= Otto Nathan Deutsch =

Otto Nathan Deutsch (died 1943) was a Jewish art collector and refugee from Nazis.

== Early life ==
Otto Nathan Deutsch was a German Jewish art collector. He was married to Bertha Deutsch.

== Nazi persecution ==
Facing persecution by the Nazis because of their Jewish heritage, Otto Nathan and Bertha Deutsch fled Frankfurt in 1939 to Amsterdam. The inventory of their possessions was used by the Nazis to select the objects they wanted. The couple died during the war, Otto Nathan in 1943.

== Restitution claims for artworks ==
In 1978, the Deutsch family learned that a painting that had been thought destroyed had survived the war. The painting “Blumengarten (Utenwarf)” by Emil Nolde surfaced in Switzerland in 1967 at the Roman Norbert Ketterer auction house where it was acquired by the Swedish museum, Moderna Museet, The family requested that the Stockholm museum return the painting, setting off a long court battle.

In 2006 the heirs of Otto Nathan Deutsch and the Moderna Museet in Stockholm, Sweden reached a settlement concerning the 1917 Emil Nolde painting Blumengarten (Utenwarf) after a dispute lasting seven years.

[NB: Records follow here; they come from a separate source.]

-- ==== Sys2Proof/Certificates/Slice0/Obligations.lean ====
section
/-! DEFINITION. The statements for the provers.  Each docstring names the rule of spec/ it formalises.  All
hold under every parameter set: no statement rests on the reference parameters of log 2. -/

open Sys2Proof Sys2Proof.Machine

namespace Sys2Proof.Spec

/-- `w` is how the command `i` is written: with its must-be-zero bits clear, writing `w` to CMD runs `i`;
otherwise `w` is rejected ILLEGAL, whatever the state. -/
def Spells (w : Word) (i : Instr) : Prop :=
  (i.wellFormed = true → ∀ s, execWord w s = exec i s) ∧
  (i.wellFormed = false → ∀ s, execWord w s = .next { s with err := .illegal })

/-- The four bits of a field at their place in the word. -/
def place (f : BitVec 4) (at_ : Nat) : Word := f.setWidth 32 <<< at_

/-- STATE is IDLE or GEN. -/
def IdleOrGen (s : State) : Prop := s.phase = .idle ∨ ∃ i, s.phase = .gen i

/-- STATE is TX, REST_DELAY or REST_LATCH. -/
def Busy (s : State) : Prop :=
  (∃ p, s.phase = .tx p) ∨ (∃ us, s.phase = .restDelay us) ∨ ∃ us, s.phase = .restLatch us

/-- The rule of a colour command: accepted in IDLE and GEN with `effect`, rejected STATE when busy. -/
def ColourRule (i : Instr) (effect : State → State) : Prop :=
  ∀ s, (IdleOrGen s → exec i s = .next (effect s)) ∧
    (Busy s → exec i s = .next { s with err := .state })

/-- The state with the register `cd` names holding `c`. -/
def withCreg (s : State) (cd : BitVec 4) (c : Colour) : State :=
  { s with cregs := s.cregs.set (cd.extractLsb' 0 3).toFin c }

/-- The colour held in the register a field names. -/
def cregOf (s : State) (f : BitVec 4) : Colour := s.cregs[(f.extractLsb' 0 3).toFin]

/-- A number clamped to [0, 1] (00_scope.md R9). -/
def clamp (x : Rat) : Rat := min 1 (max 0 x)

/-- The colour commands (40_color.md). -/
def isColour : Instr → Bool
  | .rgb _ => true
  | .pal _ _ => true
  | .mix _ _ _ => true
  | .mixr _ _ _ => true
  | .opac _ _ => true
  | .cread _ => true
  | .new => false
  | .each => false
  | .gput _ => false
  | .pget _ => false
  | .rest => false
  | .clrerr => false

/-- The colour register a command writes when it is accepted. -/
def destination : Instr → Option (BitVec 4)
  | .rgb cd => some cd
  | .pal cd _ => some cd
  | .mix cd _ _ => some cd
  | .mixr cd _ _ => some cd
  | .opac cd _ => some cd
  | .cread _ => none
  | .new => none
  | .each => none
  | .gput _ => none
  | .pget cd => some cd
  | .rest => none
  | .clrerr => none

/-- The colour registers a command reads. -/
def sources : Instr → List (BitVec 4)
  | .rgb _ => []
  | .pal _ _ => []
  | .mix _ ca cb => [ca, cb]
  | .mixr _ ca cb => [ca, cb]
  | .opac _ ca => [ca]
  | .cread ca => [ca]
  | .new => []
  | .each => []
  | .gput ca => [ca]
  | .pget _ => []
  | .rest => []
  | .clrerr => []

/-- The operand registers a command reads (30_encoding.md R62): OPND0, OPND1, OPND2. -/
def operandsRead : Instr → Bool × Bool × Bool
  | .rgb _ => (true, true, true)
  | .pal _ _ => (false, false, false)
  | .mix _ _ _ => (false, false, false)
  | .mixr _ _ _ => (true, true, false)
  | .opac _ _ => (true, false, false)
  | .cread _ => (false, false, false)
  | .new => (true, false, false)
  | .each => (false, false, false)
  | .gput _ => (false, false, false)
  | .pget _ => (true, false, false)
  | .rest => (true, false, false)
  | .clrerr => (false, false, false)

/-- STATE is IDLE. -/
def isIdle : Phase → Bool
  | .idle => true
  | .gen _ => false
  | .tx _ => false
  | .restDelay _ => false
  | .restLatch _ => false

/-- STATE is GEN. -/
def isGen : Phase → Bool
  | .idle => false
  | .gen _ => true
  | .tx _ => false
  | .restDelay _ => false
  | .restLatch _ => false

/-- The table of 60_exceptions.md R152: the states in which the state check lets a command pass. -/
def passesStateCheck (i : Instr) (p : Phase) : Bool :=
  match i with
  | .rgb _ => isIdle p || isGen p
  | .pal _ _ => isIdle p || isGen p
  | .mix _ _ _ => isIdle p || isGen p
  | .mixr _ _ _ => isIdle p || isGen p
  | .opac _ _ => isIdle p || isGen p
  | .cread _ => isIdle p || isGen p
  | .new => isIdle p
  | .each => isIdle p
  | .gput _ => isGen p
  | .pget _ => isIdle p
  | .rest => isIdle p
  | .clrerr => true

/-- The strip check, then the operand check of 60_exceptions.md R152. -/
def stripAndOperandCheck (i : Instr) (s : State) : ErrCode :=
  match i with
  | .rgb _ => .none
  | .pal _ _ => .none
  | .mix _ _ _ => .none
  | .mixr _ _ _ => .none
  | .opac _ _ => .none
  | .cread _ => .none
  | .new =>
    if s.length ≠ 0#32 then .config
    else if s.opnd0 = 0#32 ∨ s.opnd0.toNat > s.params.maxLeds then .config
    else .none
  | .each => if s.length = 0#32 then .nocfg else .none
  | .gput _ => .none
  | .pget _ =>
    if s.length = 0#32 then .nocfg
    else if s.opnd0.toNat ≥ s.length.toNat then .range
    else .none
  | .rest => if s.length = 0#32 then .nocfg else .none
  | .clrerr => .none

/-- The first check of 60_exceptions.md R152 after decoding that a command fails; `.none` when it passes
them all. -/
def firstError (i : Instr) (s : State) : ErrCode :=
  if passesStateCheck i s.phase then stripAndOperandCheck i s else .state

/-- The command the HOST's turn writes to CMD: none when its next access is another one or its word decodes to
nothing. -/
def hostCommand (s : State) : Option Instr :=
  match s.program with
  | [] => none
  | .write addr _ w :: _ => if addr = s.params.engineBase then (decode w).toOption else none
  | .read _ _ :: _ => none
  | .poll _ _ _ :: _ => none

/-- STATE after a HOST's turn that writes the command `c` (10_state.md R23, R27, R30): EACH and REST leave IDLE
when a strip exists, REST with the OPND0 it finds; GPUT moves GEN on; nothing else changes STATE. -/
def stateAfterHost (length opnd0 : Word) (c : Option Instr) : Phase → Phase
  | .idle =>
    if c = some .each ∧ length ≠ 0#32 then .gen 0#32
    else if c = some .rest ∧ length ≠ 0#32 then .restDelay opnd0
    else .idle
  | .gen i =>
    match c with
    | some (.gput _) => if i.toNat + 1 < length.toNat then .gen (i + 1#32) else .tx 0
    | _ => .gen i
  | .tx p => .tx p
  | .restDelay us => .restDelay us
  | .restLatch us => .restLatch us

/-- STATE after the engine's turn (10_state.md R23, R29, R30). -/
def stateAfterEngine (length : Word) : Phase → Phase
  | .idle => .idle
  | .gen i => .gen i
  | .tx p => if p + 1 = 24 * length.toNat then .idle else .tx (p + 1)
  | .restDelay us => .restLatch us
  | .restLatch _ => .idle

/-- The turn a step takes: the next of the order given, else the fair one. -/
def turnOf (s : State) : Turn := s.schedule.head?.getD s.fairTurn

/-- A list of HOST writes (offset, value), one after the other. -/
def writes : List (Nat × Word) → State → Answer State
  | [], s => .next s
  | (off, v) :: rest, s =>
    match writeWindow off v s with
    | .next t => writes rest t
    | .fault r => .fault r
    | .refused r => .refused r

/-- A HOST write other than a GPUT: whatever the HOST writes while it prepares a pixel. -/
def Prepares (a : Nat × Word) : Prop := ∀ ca, a.1 = 0x00 → decode a.2 ≠ .ok (.gput ca)

/-- The writes that answer one generator request: the preparation, then GPUT of a register. -/
def answerWrites (a : List (Nat × Word) × BitVec 4) : List (Nat × Word) :=
  a.1 ++ [(0x00, encode (.gput a.2))]

/-- The colours a list of answers gives, each as it stands in its register when its GPUT runs (a GPUT writes
no register, so it is left out between them). -/
def givenColours : List (List (Nat × Word) × BitVec 4) → State → List Colour
  | [], _ => []
  | a :: rest, s =>
    match writes a.1 s with
    | .next t => cregOf t a.2 :: givenColours rest t
    | .fault _ => []
    | .refused _ => []

end Sys2Proof.Spec

open Sys2Proof.Spec

/-! Encoding -/

/-- 30_encoding.md R59, R60, R63, R69: no bit of an encoding is dropped. -/
def Obligations.DecodeOfEncode : Prop :=
  ∀ i : Instr, i.wellFormed = true → decode (encode i) = .ok i

/-- 30_encoding.md R63, R64: a legal word spells exactly one command, which is well-formed. -/
def Obligations.EncodeOfDecode : Prop :=
  ∀ (w : Word) (i : Instr), decode w = .ok i → i.wellFormed = true ∧ encode i = w

/-- 30_encoding.md R64: no two rows match the same word. -/
def Obligations.OpcodeRowsNeverOverlap : Prop :=
  ∀ (w : Word), ∀ row ∈ opcodeTable, ∀ row' ∈ opcodeTable, row.matches w = true → row'.matches w = true →
    row.pattern = row'.pattern ∧ decode w = .ok (row.build w)

/-- 30_encoding.md R65. -/
def Obligations.ReservedOpcodesAreIllegal : Prop :=
  (∀ (w : Word) (s : State),
    (opcodeField w ≤ 0x0F#8 ∨ (0x16#8 ≤ opcodeField w ∧ opcodeField w ≤ 0x1F#8) ∨
      (0x25#8 ≤ opcodeField w ∧ opcodeField w ≤ 0x3E#8) ∨ 0x40#8 ≤ opcodeField w) →
    execWord w s = .next { s with err := .illegal }) ∧
  ∀ s : State, execWord 0x00000000#32 s = .next { s with err := .illegal }

/-- 30_encoding.md R66: for each listed opcode, the bits that must be zero (the unused fields and the top bit
of each used register field). -/
def Obligations.MustBeZeroBitsAreIllegal : Prop :=
  ∀ row ∈ [(0x10#8, 0x008FFFFF#32), (0x11#8, 0x008FFFF8#32), (0x12#8, 0x00888FFF#32), (0x13#8, 0x00888FFF#32),
      (0x14#8, 0x0088FFFF#32), (0x15#8, 0x00F8FFFF#32), (0x20#8, 0x00FFFFFF#32), (0x21#8, 0x00FFFFFF#32),
      (0x22#8, 0x00F8FFFF#32), (0x23#8, 0x008FFFFF#32), (0x24#8, 0x00FFFFFF#32), (0x3F#8, 0x00FFFFFF#32)],
    ∀ (w : Word) (s : State), opcodeField w = row.1 → w &&& row.2 ≠ 0#32 →
      execWord w s = .next { s with err := .illegal }

/-- 20_memory.md R45 (the byte view is log 22): the bytes of a word of the window, the lowest at the lowest
offset, make up the word; and the four bytes of a command word, the lowest first, decode to the command, the
bytes after them left. -/
def Obligations.BytesAreLittleEndian : Prop :=
  (∀ (s : State) (off : Nat), off % 4 = 0 →
    (∀ k, k < 4 → s.windowByte (off + k) = (s.readWindow off).extractLsb' (8 * k) 8) ∧
    wordOfBytes (s.windowByte off) (s.windowByte (off + 1)) (s.windowByte (off + 2)) (s.windowByte (off + 3)) =
      s.readWindow off) ∧
  ∀ (i : Instr) (rest : List Byte), i.wellFormed = true →
    decodeBytes ((encode i).extractLsb' 0 8 :: (encode i).extractLsb' 8 8 :: (encode i).extractLsb' 16 8 ::
      (encode i).extractLsb' 24 8 :: rest) = .ok (i, rest)

/-- 30_encoding.md R72, the worked encodings. -/
def Obligations.WorkedEncodings : Prop :=
  (assembleLine "rgb c1" = some 0x10100000#32 ∧ decode 0x10100000#32 = .ok (.rgb 1)) ∧
  (assembleLine "pal c2, green" = some 0x11200002#32 ∧ decode 0x11200002#32 = .ok (.pal 2 2)) ∧
  (assembleLine "mixr c3, c2, c4" = some 0x13324000#32 ∧ decode 0x13324000#32 = .ok (.mixr 3 2 4)) ∧
  (assembleLine "opac c5, c7" = some 0x14570000#32 ∧ decode 0x14570000#32 = .ok (.opac 5 7)) ∧
  (assembleLine "cread c3" = some 0x15030000#32 ∧ decode 0x15030000#32 = .ok (.cread 3)) ∧
  (assembleLine "gput c0" = some 0x22000000#32 ∧ decode 0x22000000#32 = .ok (.gput 0)) ∧
  (assembleLine "pget c6" = some 0x23600000#32 ∧ decode 0x23600000#32 = .ok (.pget 6))

/-- 30_encoding.md R69: each row of the table of command syntax, and what an assembler refuses. -/
def Obligations.AssemblerFollowsSyntaxTable : Prop :=
  (∀ d a b k : Nat, d < 8 → a < 8 → b < 8 → k < 8 →
    (asmCommand "rgb" [.creg d]).map encode = some (BitVec.ofNat 32 (0x10000000 + d <<< 20)) ∧
    (asmCommand "pal" [.creg d, .index k]).map encode = some (BitVec.ofNat 32 (0x11000000 + d <<< 20 + k)) ∧
    (asmCommand "mix" [.creg d, .creg a, .creg b]).map encode =
      some (BitVec.ofNat 32 (0x12000000 + d <<< 20 + a <<< 16 + b <<< 12)) ∧
    (asmCommand "mixr" [.creg d, .creg a, .creg b]).map encode =
      some (BitVec.ofNat 32 (0x13000000 + d <<< 20 + a <<< 16 + b <<< 12)) ∧
    (asmCommand "opac" [.creg d, .creg a]).map encode =
      some (BitVec.ofNat 32 (0x14000000 + d <<< 20 + a <<< 16)) ∧
    (asmCommand "cread" [.creg a]).map encode = some (BitVec.ofNat 32 (0x15000000 + a <<< 16)) ∧
    (asmCommand "new" []).map encode = some 0x20000000#32 ∧
    (asmCommand "each" []).map encode = some 0x21000000#32 ∧
    (asmCommand "gput" [.creg a]).map encode = some (BitVec.ofNat 32 (0x22000000 + a <<< 16)) ∧
    (asmCommand "pget" [.creg d]).map encode = some (BitVec.ofNat 32 (0x23000000 + d <<< 20)) ∧
    (asmCommand "rest" []).map encode = some 0x24000000#32 ∧
    (asmCommand "clrerr" []).map encode = some 0x3F000000#32) ∧
  (∀ (m : String) (ops : List AsmOperand),
    m ∉ ["rgb", "pal", "mix", "mixr", "opac", "cread", "new", "each", "gput", "pget", "rest", "clrerr"] →
    asmCommand m ops = none) ∧
  (∀ (m : String) (ops : List AsmOperand) (n : Nat), AsmOperand.creg n ∈ ops → 8 ≤ n → asmCommand m ops = none) ∧
  (∀ (d : AsmOperand) (k : Nat), 8 ≤ k → asmCommand "pal" [d, .index k] = none) ∧
  ∀ entry ∈ [("black", 0), ("red", 1), ("green", 2), ("yellow", 3), ("blue", 4), ("magenta", 5), ("cyan", 6),
      ("white", 7)], ∀ d : AsmOperand,
    asmCommand "pal" [d, .name entry.1] = asmCommand "pal" [d, .index entry.2]

/-- 30_encoding.md R71: the word of a decimal literal is a nearest binary32 value, for every literal within the
finite range; when another value is as near, the word is the even one of the two. -/
def Obligations.LiteralsRoundToNearest : Prop :=
  ∀ (x : Rat) (w : Word), -maxF ≤ x → x ≤ maxF → f32Exponent w ≠ 255 →
    |f32 (nearestF32 x) - x| ≤ |f32 w - x| ∧
    (|f32 (nearestF32 x) - x| = |f32 w - x| → f32 w ≠ f32 (nearestF32 x) →
      (nearestF32 x)[0] = false ∧ w[0] = true)

/-! The colour commands -/

/-- 40_color.md R79. -/
def Obligations.RgbBuildsClampedColour : Prop :=
  ∀ cd : BitVec 4,
    Spells (0x10000000#32 + place cd 20) (.rgb cd) ∧
    ColourRule (.rgb cd) fun s =>
      withCreg s cd ⟨clamp (f32 s.opnd0), clamp (f32 s.opnd1), clamp (f32 s.opnd2)⟩

/-- 40_color.md R80, R81: the palette's table, and PAL. -/
def Obligations.PalLoadsPaletteColour : Prop :=
  (palette 0 = ⟨0, 0, 0⟩ ∧ palette 1 = ⟨1, 0, 0⟩ ∧ palette 2 = ⟨0, 1, 0⟩ ∧ palette 3 = ⟨1, 1, 0⟩ ∧
    palette 4 = ⟨0, 0, 1⟩ ∧ palette 5 = ⟨1, 0, 1⟩ ∧ palette 6 = ⟨0, 1, 1⟩ ∧ palette 7 = ⟨1, 1, 1⟩) ∧
  ∀ (cd : BitVec 4) (imm : BitVec 12),
    Spells (0x11000000#32 + place cd 20 + imm.setWidth 32) (.pal cd imm) ∧
    ColourRule (.pal cd imm) fun s => withCreg s cd (palette (imm.extractLsb' 0 3))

Another Nolde painting, Mohn und Rosen, which had ended up in a private collection, was restituted to the Deutsch heirs in 2021. It had passed through the Galerie Kornfeld in Bern in 2006.

The German Lost Art Foundation Database lists 18 works missing from the Deutsch collection, included art by Emil Nolde, Max Liebermann, August Humbert, Richard Kaiser and Charles Camoin.